On Mon, Dec 6, 2021 at 11:01 AM David Hildenbrand <david@redhat.com> wrote:
>
> On 06.12.21 19:42, Yang Shi wrote:
> > On Mon, Dec 6, 2021 at 5:19 AM Kirill Tkhai <ktkhai@virtuozzo.com> wrote:
> >>
> >> On 06.12.2021 13:45, David Hildenbrand wrote:
> >>>> This doesn't seen complete. Slab shrinkers are used in the reclaim
> >>>> context. Previously offline nodes could be onlined later and this would
> >>>> lead to NULL ptr because there is no hook to allocate new shrinker
> >>>> infos.

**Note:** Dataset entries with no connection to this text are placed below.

/-- The four commands that read the input check IN_LEN before anything else (rules R80, R113, R127, R137). -/
theorem body_of_longInput {i : Instr} {s : State} (hi : i = .freq ∨ i = .brInit ∨ i = .encode ∨ i = .decode)
    (h : s.cfg.ibufSize < s.inLen.toNat) : body i s = .raise .badArgument s.inLen s := by
  obtain rfl | rfl | rfl | rfl := hi
  all_goals exact if_pos (Nat.not_le.2 h)

theorem isWholeOperation_iff {i : Instr} : isWholeOperation i = true ↔ i = .encode ∨ i = .decode := by
  cases i <;> decide

end Sys2Proof.Machine
end

section
open Sys2Proof Sys2Proof.Machine

/-- Settles O32: FREQ writes the table of the input, whose entries are the numbers of occurrences. -/
theorem freqCountsTheInput : Obligations.FreqCountsTheInput := by
  unfold Obligations.FreqCountsTheInput
  intro s _ hlen
  refine ⟨_, exec_freq hlen, fun sym => ?_, total_inputTable s, nsym_inputTable_eq_zero_iff s, ?_, rfl⟩
  · exact (toNat_inputTable_at s sym).trans (count_inputBytes s sym)
  · have hnsym := nsym_le (inputTable s)
    exact Nat.mod_eq_of_lt (by omega)

/-- Settles O33: each of the four commands raises BadArgument first, and taking it clears `out_len` in the whole operations. -/
theorem tooLongInputIsBadArgument : Obligations.TooLongInputIsBadArgument := by
  unfold Obligations.TooLongInputIsBadArgument
  intro i s hi h
  rw [exec_eq_finish, body_of_longInput hi h]
  simp only [finish, takeError, isWholeOperation_iff, Err.code]
end

section
/-! BUILD completes with the tree of its table (rules R85, R91), and the codes CODEGEN derives after it are those of the table
(rules R93, R97). -/

namespace Sys2Proof.Machine

theorem length_treeRecords (ft : FreqTable) : (treeRecords ft).length = 2 * nsym ft - 1 := by
  obtain ⟨hf, hone⟩ := forest_treeRecords ft
  exact hf.length_eq hone

theorem treeInv_of_build {s t : State} (h : exec .build s = .next t) : t.TreeInv := by
  obtain rfl : completeNormally (buildTree s) = t := Host.Outcome.next.inj (exec_build s ▸ h)
  exact (treeInv_buildTree s).congr rfl rfl rfl rfl rfl

/-- The record window shows the records of the table's tree after BUILD (rules R22, R85). -/
theorem recAt_of_build {s t : State} (h : exec .build s = .next t) : t.recAt = recIn (treeRecords s.ft) := by
  obtain rfl : completeNormally (buildTree s) = t := Host.Outcome.next.inj (exec_build s ▸ h)
  exact funext (State.recAt_ofList rfl (length_treeRecords_le s.ft))

/-- CODEGEN's table is a function of the tree (rule R97 (c)). -/
theorem codegenBody_ct_congr {s s' t t' : State} (h : codegenBody s = .val () t) (h' : codegenBody s' = .val () t')
    (hv : s.treeValid = true) (hv' : s'.treeValid = true) (hnode : s'.node = s.node) (hroot : s'.root = s.root)
    (hkind : s'.treeKind = s.treeKind) : t'.ct = t.ct := by
  unfold codegenBody at h h'
  rw [if_neg (by rw [hv]; decide)] at h
  rw [if_neg (by rw [hv']; decide), hnode, hroot, hkind] at h'
  cases hk : s.treeKind with
  | none =>
    simp only [hk] at h h'
    cases h
    cases h'
    rfl
  | single =>
    cases hr : s.node.at? s.root with
    | none => simp only [hk, hr, reduceCtorEq] at h
    | some r =>
      simp only [hk, hr] at h h'
      cases h
      cases h'
      rfl
  | multi =>
    cases htr : traverse s.node traverseBound [(s.root, [])] CodeTable.empty with
    | finished ct =>
      simp only [hk, htr] at h h'
      cases h
      cases h'
      rfl
    | oneChild n ct => simp only [hk, htr, reduceCtorEq] at h
    | stopped f => simp only [hk, htr, reduceCtorEq] at h

/-- After BUILD, CODEGEN ends normally with the codes of the table (rules R93, R97). -/
theorem codegen_after_build {s t u : State} (ht : exec .build s = .next t) (hu : exec .codegen t = .next u) :
    u.CodeInv ∧ u.ct = codesOf s.ft := by
  obtain rfl : completeNormally (buildTree s) = t := Host.Outcome.next.inj (exec_build s ▸ ht)
  obtain ⟨v, hv, hC, -, -⟩ := codegenBody_of_treeInv (s := completeNormally (buildTree s)) rfl (treeInv_of_build ht)
  obtain ⟨v', hv', -, -, -⟩ := codegenBody_of_treeInv (s := buildTree (State.reset.writeFt s.ft)) rfl (treeInv_buildTree _)
  rw [exec_eq_finish, body, hv] at hu
  obtain rfl : completeNormally v = u := Host.Outcome.next.inj hu
  refine ⟨hC.congr rfl rfl rfl rfl rfl, ?_⟩
  rw [codesOf, hv']
  exact codegenBody_ct_congr (t' := v) hv' hv rfl rfl rfl rfl rfl

end Sys2Proof.Machine
end

section
open Sys2Proof Sys2Proof.Machine

/-- Settles O34: the merge loop keeps the forest of rule R30, so the finished records are its tree; BUILD writes nothing else. -/
theorem buildMakesTheTreeOfTheTable : Obligations.BuildMakesTheTreeOfTheTable := by
  unfold Obligations.BuildMakesTheTreeOfTheTable
  intro s
  have hbuild := exec_build s
  have hlen := length_treeRecords s.ft
  have hk := nsym_le s.ft
  have hn : (completeNormally (buildTree s)).nnodes.toNat = (treeRecords s.ft).length := Nat.mod_eq_of_lt (by omega)
  refine ⟨_, hbuild, treeInv_of_build hbuild, rfl, rfl, rfl, ?_, ?_, fun i hi => ?_, rfl⟩
  · show (leaves s.ft).length % 2 ^ 32 = nsym s.ft
    rw [length_leaves, Nat.mod_eq_of_lt (by omega)]
  · show (treeRecords s.ft).length % 2 ^ 32 = 2 * nsym s.ft - 1
    rw [hlen, Nat.mod_eq_of_lt (by omega)]
  · rw [recAt_of_build hbuild]
    exact List.getD_eq_default _ _ (hn ▸ hi)

/-- Settles O38: BUILD's tree is the one of the table, and so are the codes of CODEGEN. -/
theorem treeAndCodesDependOnTheTableOnly : Obligations.TreeAndCodesDependOnTheTableOnly := by
  unfold Obligations.TreeAndCodesDependOnTheTableOnly
  intro s s' t t' u u' hft ht ht' hu hu'
  have hct : u.ct = u'.ct := by
    rw [(codegen_after_build ht hu).2, (codegen_after_build ht' hu').2, hft]
  rw [exec_build] at ht ht'
  cases ht
  cases ht'
  simp [hft, hct]
end

section
/-! The order of the priority structure (rule R88): `popmin` takes the first node in it, and a pass of the loop joins the first
two (rule R89). -/

namespace Sys2Proof.Machine

/-- Node `i` is popped before node `j`: the pair (weight, index) is smaller (rule R88). -/
def before (ns : List NodeRec) (i j : Nat) : Prop :=
  (recIn ns i).weight.toNat < (recIn ns j).weight.toNat ∨ ((recIn ns i).weight.toNat = (recIn ns j).weight.toNat ∧ i < j)

theorem before.weight_le {ns : List NodeRec} {i j : Nat} (h : before ns i j) :
    (recIn ns i).weight.toNat ≤ (recIn ns j).weight.toNat := by
  obtain hlt | ⟨heq, -⟩ := h
  · exact hlt.le
  · exact heq.le

theorem before_cons_succ (r : NodeRec) (ns : List NodeRec) (i j : Nat) :
    before (r :: ns) (i + 1) (j + 1) ↔ before ns i j := by
  simp only [before, recIn, List.getD_cons_succ, Nat.add_lt_add_iff_right]

theorem before_clearInq (a : Nat) (ns : List NodeRec) (i j : Nat) : before (clearInq a ns) i j ↔ before ns i j := by
  simp only [before, recIn_clearInq]

/-- Node `a` is in the priority structure and every other node in it comes later (rule R88). -/
structure First (ns : List NodeRec) (a : Nat) : Prop where
  inq : (recIn ns a).inq = true
  least : ∀ j, (recIn ns j).inq = true → j ≠ a → before ns a j

theorem lt_length_of_inq {ns : List NodeRec} {a : Nat} (h : (recIn ns a).inq = true) : a < ns.length := by
  by_contra hge
  rw [recIn, List.getD_eq_default _ _ (Nat.le_of_not_lt hge)] at h
  cases h

/-- The head comes first where nothing behind it comes before it. -/
theorem First.head {r : NodeRec} {ns : List NodeRec} (hr : r.inq = true)
    (h : ∀ j, (recIn ns j).inq = true → r.weight.toNat ≤ (recIn ns j).weight.toNat) : First (r :: ns) 0 where
  inq := hr
  least := fun j hj hne => by
    obtain ⟨j, rfl⟩ := Nat.exists_eq_succ_of_ne_zero hne
    exact (Nat.lt_or_eq_of_le (h j hj)).imp id fun heq => ⟨heq, Nat.succ_pos j⟩

/-- The first node behind the head comes first where it is lighter than the head. -/
theorem First.tail {r : NodeRec} {ns : List NodeRec} {a : Nat} (h : First ns a)
    (hr : r.inq = true → (recIn ns a).weight.toNat < r.weight.toNat) : First (r :: ns) (a + 1) where
  inq := h.inq
  least := fun j hj hne => by
    cases j with
    | zero => exact .inl (hr hj)
    | succ j => exact (before_cons_succ r ns a j).2 (h.least j hj fun e => hne (congrArg _ e))

/-- Where the priority structure is not empty, `minInq` finds the first node. -/
theorem minInq_first {ns : List NodeRec} (h : 0 < inqCount ns) (i : Nat) :
    ∃ a, minInq ns i = some (i + a, (recIn ns a).weight) ∧ First ns a := by
  induction ns generalizing i with
  | nil => exact absurd h (Nat.lt_irrefl 0)
  | cons r ns ih =>
    rcases Nat.eq_zero_or_pos (inqCount ns) with hzero | hpos
    · have hr : r.inq = true := by
        by_contra hr
        rw [inqCount_cons, hzero, if_neg hr] at h
        exact Nat.lt_irrefl 0 h
      refine ⟨0, ?_, .head hr fun j hj => absurd (inqCount_pos hj) (by omega)⟩
      rw [minInq, minInq_none hzero, hr]
      rfl
    · obtain ⟨a, hmin, hfirst⟩ := ih hpos (i + 1)
      rw [minInq, hmin]
      by_cases hhead : (r.inq && decide (r.weight.toNat ≤ (recIn ns a).weight.toNat)) = true
      · obtain ⟨hr, hle⟩ := Bool.and_eq_true_iff.1 hhead
        refine ⟨0, if_pos hhead, .head hr fun j hj => (of_decide_eq_true hle).trans ?_⟩
        by_cases hja : j = a
        · rw [hja]
        · exact (hfirst.least j hj hja).weight_le
      · refine ⟨a + 1, ?_, hfirst.tail fun hr => ?_⟩
        · simp only [if_neg hhead]
          rw [Nat.add_assoc, Nat.add_comm 1 a]
          rfl
        · simpa [hr] using hhead

theorem popmin_first {ns : List NodeRec} (h : 0 < inqCount ns) :
    ∃ a, popmin ns = some (a, (recIn ns a).weight, clearInq a ns) ∧ First ns a := by
  obtain ⟨a, hmin, hfirst⟩ := minInq_first h 0
  refine ⟨a, ?_, hfirst⟩
  rw [popmin, hmin, Nat.zero_add]
  rfl

theorem popmin_none {ns : List NodeRec} (h : inqCount ns = 0) : popmin ns = none := by
  rw [popmin, minInq_none h]

/-- Nodes `a` and `b` are the first two in the priority structure. -/
structure FirstTwo (ns : List NodeRec) (a b : Nat) : Prop where
  first : First ns a
  inq : (recIn ns b).inq = true
  ne : b ≠ a
  least : ∀ j, (recIn ns j).inq = true → j ≠ a → j ≠ b → before ns b j

/-- The node popped after the first one is the second one. -/
theorem First.firstTwo {ns : List NodeRec} {a b : Nat} (ha : First ns a) (hb : First (clearInq a ns) b) : FirstTwo ns a b := by
  have hin {j : Nat} : (recIn (clearInq a ns) j).inq = true ↔ (recIn ns j).inq = true ∧ j ≠ a := by
    rw [recIn_clearInq, Bool.and_eq_true, decide_eq_true_eq]
  obtain ⟨hinq, hne⟩ := hin.1 hb.inq
  exact ⟨ha, hinq, hne, fun j hj hja hjb => (before_clearInq a ns b j).1 (hb.least j (hin.2 ⟨hj, hja⟩) hjb)⟩

/-- Where two nodes are in the structure, a pass of the loop pops the first two and joins them (rule R89). -/
theorem mergeOnce_firstTwo {ns : List NodeRec} (h : 1 < inqCount ns) :
    ∃ a b, FirstTwo ns a b ∧ mergeOnce ns = merged ns a b ∧ popmin ns = some (a, (recIn ns a).weight, clearInq a ns) ∧
      popmin (clearInq a ns) = some (b, (recIn ns b).weight, clearInq b (clearInq a ns)) := by
  obtain ⟨a, hpop, ha⟩ := popmin_first (Nat.lt_of_succ_lt h)
  obtain ⟨b, hpop', hb⟩ := popmin_first (ns := clearInq a ns) (by have := inqCount_clearInq ha.inq; omega)
  rw [recIn_clearInq] at hpop'
  refine ⟨a, b, ha.firstTwo hb, ?_, hpop, hpop'⟩
  rw [mergeOnce, hpop]
  simp only [hpop', merged]

/-- A pass leaves one node less in the structure (rule R87). -/
theorem inqCount_merged {ns : List NodeRec} {a b : Nat} (h : FirstTwo ns a b) : inqCount (merged ns a b) + 1 = inqCount ns := by
  have hsum := inqSum_merged h.ne h.first.inq h.inq (fun _ => 1) fun _ _ => rfl
  rw [← inqCount_eq_inqSum, ← inqCount_eq_inqSum] at hsum
  omega

end Sys2Proof.Machine
end

section
open Sys2Proof Sys2Proof.Machine

/-- Settles O35: a `popmin` that answers finds the structure not empty, and then takes its first node. -/
theorem popminTakesTheSmallestEarliestNode : Obligations.PopminTakesTheSmallestEarliestNode := by
  unfold Obligations.PopminTakesTheSmallestEarliestNode
  intro ns ns' a w h
  rcases Nat.eq_zero_or_pos (inqCount ns) with hzero | hpos
  · rw [popmin_none hzero] at h
    cases h
  · obtain ⟨b, hpop, hfirst⟩ := popmin_first hpos
    rw [hpop] at h
    cases h
    have hget {j : Nat} {q : NodeRec} (hq : ns[j]? = some q) : recIn ns j = q := by
      rw [recIn, List.getD_eq_getElem?_getD, hq, Option.getD_some]
    refine ⟨?_, fun j q hq hinq hne => ?_, fun j => ?_⟩
    · have hlt := lt_length_of_inq hfirst.inq
      exact ⟨recIn ns a, by rw [recIn_eq hlt, List.getElem?_eq_getElem hlt], hfirst.inq, rfl⟩
    · obtain rfl := hget hq
      exact hfirst.least j hinq hne
    · rw [clearInq, List.getElem?_modify]
      by_cases hj : j = a
      · simp [hj]
      · simp [hj, Ne.symm hj]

This would be also really impractical because this would have to
> >>>> update all existing memcgs...
> >>>
> >>> Instead of going through the trouble of updating...
> >>>
> >>> ...  maybe just keep for_each_node() and check if the target node is
> >>> offline. If it's offline, just allocate from the first online node.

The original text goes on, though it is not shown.